Los fines de semana, daba igual el tiempo que hiciera, los mayores
ganaban espacio a costa de un patio que se convertía en una pista de circo que
ofrecía a los vecinos de la manzana un espectáculo de críos que imagino que, en
más de una ocasión, debió dejarles sin siesta. Las casas más próximas fueron
murallas que nos protegían de una ciudad que escondía cien mil peligros a la
vuelta cada equina. A fin de cuentas, en nuestro castillo habitaban tantas
princesas como dedos hay en una mano. Allí pasé mi infancia, parte de mi
juventud y aun hoy, cuando poco queda de todo aquello, voy con frecuencia
porque mi madre sigue haciéndose fuerte en el castillo.
Sin embargo, ahora, en mi propia medianía, la vida me devuelve a casa de
unos padres de los que ya sólo quedan la mitad, y todo me resulta extraño. Las habitaciones,
el patio, la cocina y el salón son solo las rémoras de un tiempo que existió y
que a veces, sin quererlo, se va difuminando y solo deja el recuerdo de
sensaciones que llegas a tocar con las puntas de unos dedos que andan ya
encallecidos. Lo común y cercano se vuelve distante.
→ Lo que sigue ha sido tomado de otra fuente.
/-- An ENTRY or EVEC of engine `e` in its program memory. -/
def entryGood (e v : Nat) : Bool := decide (v % 4 = 0) && decide (v < progBytes e)

/-- The segments of an image from NOR byte `a`. -/
def State.imgSegs (s : State) (a : Nat) : List (List Byte) :=
  (List.range (s.norNat (a + 6) 2)).map (fun i => s.getBytes .nor (a + 256 + 24 * i) 24)

/-- Does the loader accept the image at NOR byte `a` (R368). `own`: its signature chains to Dunyar. -/
def State.loaderGood (s : State) (a : Nat) (own : Bool) : Bool :=
  let n (o k : Nat) : Nat := s.norNat (a + o) k
  let raws := s.imgSegs a
  let segs := raws.map imgSeg
  let mask := n 12 2
  let head := decide (n 0 4 = 0x4B50494D) && decide (n 4 2 = 1) && decide (1 ≤ n 6 2 ∧ n 6 2 ≤ 64)
    && decide (n 14 2 = 0) && decide (n 20 12 = 0) && decide (n 168 88 = 0)
    && (List.range 8).all (fun k => decide (n (160 + k) 1 ≤ 1))
  let engs := (List.range 16).all (fun e =>
    (!mask.testBit e || entryGood e (n (32 + 4 * e) 4)) && (decide (n (96 + 4 * e) 4 = 0) || entryGood e (n (96 + 4 * e) 4)))
  let segGood (g : ImgSeg) : Bool :=
    decide (g.addr % 4 = 0) && decide (g.len % 4 = 0) && g.place.isSome
      && (g.zero || decide (g.ofs + g.len ≤ n 8 4)) && (decide (16 ≤ g.target) || mask.testBit g.target)
      && (own || !decide (g.target = 15))
  head && engs && raws.all ImgSeg.form && segs.all segGood && noTwo segs && (own || !mask.testBit 15)

/-- The image of a slot (R447, R448, R450): 0 good, else INTEGRITY or NOT_AUTHORISED. `len`: LEN of the
header; `timely`: validity times are checked. -/
def State.imageCheck (s : State) (slot len : Nat) (timely : Bool) : Nat :=
  let a := slotBase slot + 0x1000
  let il := s.norNat (a + 8) 4
  let nc := s.norNat (a + il) 1
  let ch := (List.range nc).map (fun i => s.getBytes .nor (a + il + 104 + certLen * i) certLen)
  let leaf := ch.headD []
  if decide (0xFFFF000 < len) || decide (il < 256) || decide (nc = 0) || decide (4 < nc)
    || decide (len ≠ il + 104 + certLen * nc) || decide (s.norNat (a + il + 1) 7 ≠ 0)
    || s.eccIn .nor (slotBase slot) (0x1000 + len) true then 9
  else if !(chainGood s.anchorDigest ch && (!timely || chainTimely (s.time64 1).toNat ch)
      && (certRights leaf).testBit rImage && (s.lcIn [lcOPERATIONAL, lcSERVICE] || endsAtDunyar ch)
      && ecdsaGood (certKey leaf) (s.getBytes .nor a il) (s.getBytes .nor (a + il + 8) 96)) then 5
  else if !s.loaderGood a (endsAtDunyar ch) then 9
  else 0

/-- Boot candidates in the order in which they are tried (R450). -/
def State.candidates (s : State) : List Nat :=
  match s.slotGen 0, s.slotGen 1 with
  | some a, some b => if a < b then [1, 0] else [0, 1]
  | some _, none => [0]
  | none, some _ => [1]
  | none, none => []

/-- One segment is written. -/
def State.loadSeg (s : State) (a : Nat) (g : ImgSeg) : State :=
  match g.place with
  | some (m, o) => if g.zero then s.fillRange (m.base + o) (m.base + o + g.len) (fun _ => false)
    else s.putBytes m o (s.getBytes .nor (a + g.ofs) g.len)
  | none => s

/-- The loader (R369). -/
def State.loadImage (s : State) (slot : Nat) : State :=
  let a := slotBase slot + 0x1000
  let n (o k : Nat) : Nat := s.norNat (a + o) k
  let mask := n 12 2
  let s := [0, 1, 2, 3, 14].foldl (fun (u : State) e => u.wipe (.prog (Fin.ofNat 16 e))) s
  let s := s.fillRange 0 0x4000 (fun _ => false)
  let s := ((s.imgSegs a).map imgSeg).foldl (fun (u : State) g => u.loadSeg a g) s
  let s := (List.range 16).foldl (fun (u : State) e =>
    if mask.testBit e then
      let x := u.en e
      let u := u.setEn e { x with evec := BitVec.ofNat 32 (n (96 + 4 * e) 4), status := 0#32, cyc0 := u.now, cycH := 0#32 }
      if isSdsp e then u.flag (SDS.STAT_W (e - 4)) ((n (160 + e - 4) 1).testBit 0) else u
    else u) s
  let s := s.setIdent { s.ident with entry := BitVec.ofNat 32 (n (32 + 56) 4) }
  if mask.testBit 15 then s.setEn 15 { s.en 15 with pc := BitVec.ofNat 32 (n (32 + 60) 4), run := true } else s

/-- Image verification and loading: true where an image is loaded. -/
def State.bootImage (s : State) : State × Bool :=
  let c := s.candidates
  match c.find? (fun k => decide (s.imageCheck k (s.norNat (slotBase k + 8) 4) false = 0)) with
  | none => (if c.isEmpty then s else (s.raise SYS.BOOT_FALLBACK).record 0x15 0x11 0 2 0#128, false)
  | some k =>
    let fall := decide (c.head? ≠ some k)
    let s := ((s.setF SYS.BOOT_SLOT k).flag SYS.BOOT_FALLBACK fall).flag SYS.BOOT_ALT_VALID (s.slotGen (1 - k)).isSome
    let s := s.setF SYS.BOOT_GEN ((s.slotGen k).getD 0)
    let s := s.wrN SYS.IMGVER (s.norNat (slotBase k + 0x1000 + 16) 4)
    let s := if fall then s.record 0x15 0x11 0 2 0#128 else s
    (s.loadImage k, true)

/-! ## IMG commands (R449) -/

/-- The checks that IMG commands share, in the order of R9; `bad`: an argument is out of range. -/
def State.imgCmd (s : State) (via : Via) (bad : Bool) (op : ImgOp) : State :=
  if !s.hasRight via rImage then s.cmdDone via 5
  else if bad || decide (1 < op.slot) then s.cmdDone via 3
  else if !(s.served && s.lcIn [lcOPERATIONAL, lcSERVICE]) || decide (op.slot = s.f SYS.BOOT_SLOT) then s.cmdDone via 6
  else if s.ident.img.isSome || s.ident.restart.isSome then s.cmdDone via 2
  else (s.setIdent { s.ident with img := some op }).tickFree.due (s.freeNat % 200000001) .imgDone

/-- Erased NOR bytes read 0xFF. -/
def State.norErase (s : State) (a n : Nat) : State := s.fillRange (MemId.nor.base + a) (MemId.nor.base + a + n) (fun _ => false)

/-- Program bytes into the NOR flash: a programmed bit stays 0 (PRESUMED, log entry 40); the result of
the read-back. -/
def State.norWrite (s : State) (a : Nat) (l : List Byte) : State × Bool :=
  let s' := l.zipIdx.foldl (fun (u : State) e => u.setByte .nor (a + e.2) (u.byte .nor (a + e.2) &&& e.1)) s
  (s', decide (s'.getBytes .nor a l.length = l))

/-- The running IMG command completes. -/
def State.imgEnd (s : State) : State :=
  match s.ident.img with
  | none => s
  | some op =>
    let s := s.setIdent { s.ident with img := none }
    let b := slotBase op.slot
    match op.fn with
    | 0 => (s.norErase (b + op.ofs) 0x100000).cmdDone op.via 0
    | 1 =>
      if s.eccIn .shared op.src op.len true then s.cmdDone op.via 9
      else
        let (s, good) := s.norWrite (b + op.ofs) (s.getBytes .shared op.src op.len)
        s.cmdDone op.via (if good then 0 else 9)
    | _ =>
      let res := s.imageCheck op.slot op.len true
      let gen := match s.slotGen (1 - op.slot) with | some g => g + 1 | none => 1
      let body := packBytes [(0x4B50534C, 4), (gen, 4), (op.len, 4)]
      if res ≠ 0 then (s.norErase b 0x1000).cmdDone op.via res
      else
        let (t, good) := s.norWrite b (body ++ leBytes (crc32 body) 4)
        if good then t.cmdDone op.via 0 gen else (t.norErase b 0x1000).cmdDone op.via 9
Es extraño.
Decía Rilke que la verdadera patria del hombre es la infancia. A buen
seguro que sí. Debe ser por eso que mientras voy de habitación en habitación, reconociendo algunos olores de antes, siento
una cierta nostalgia que tal vez se parece a la del emigrante que un día salió
de casa en busca de su propio futuro, ennobleciéndola en su memoria, y que al
volver a su tierra chica apenas reconoce nada.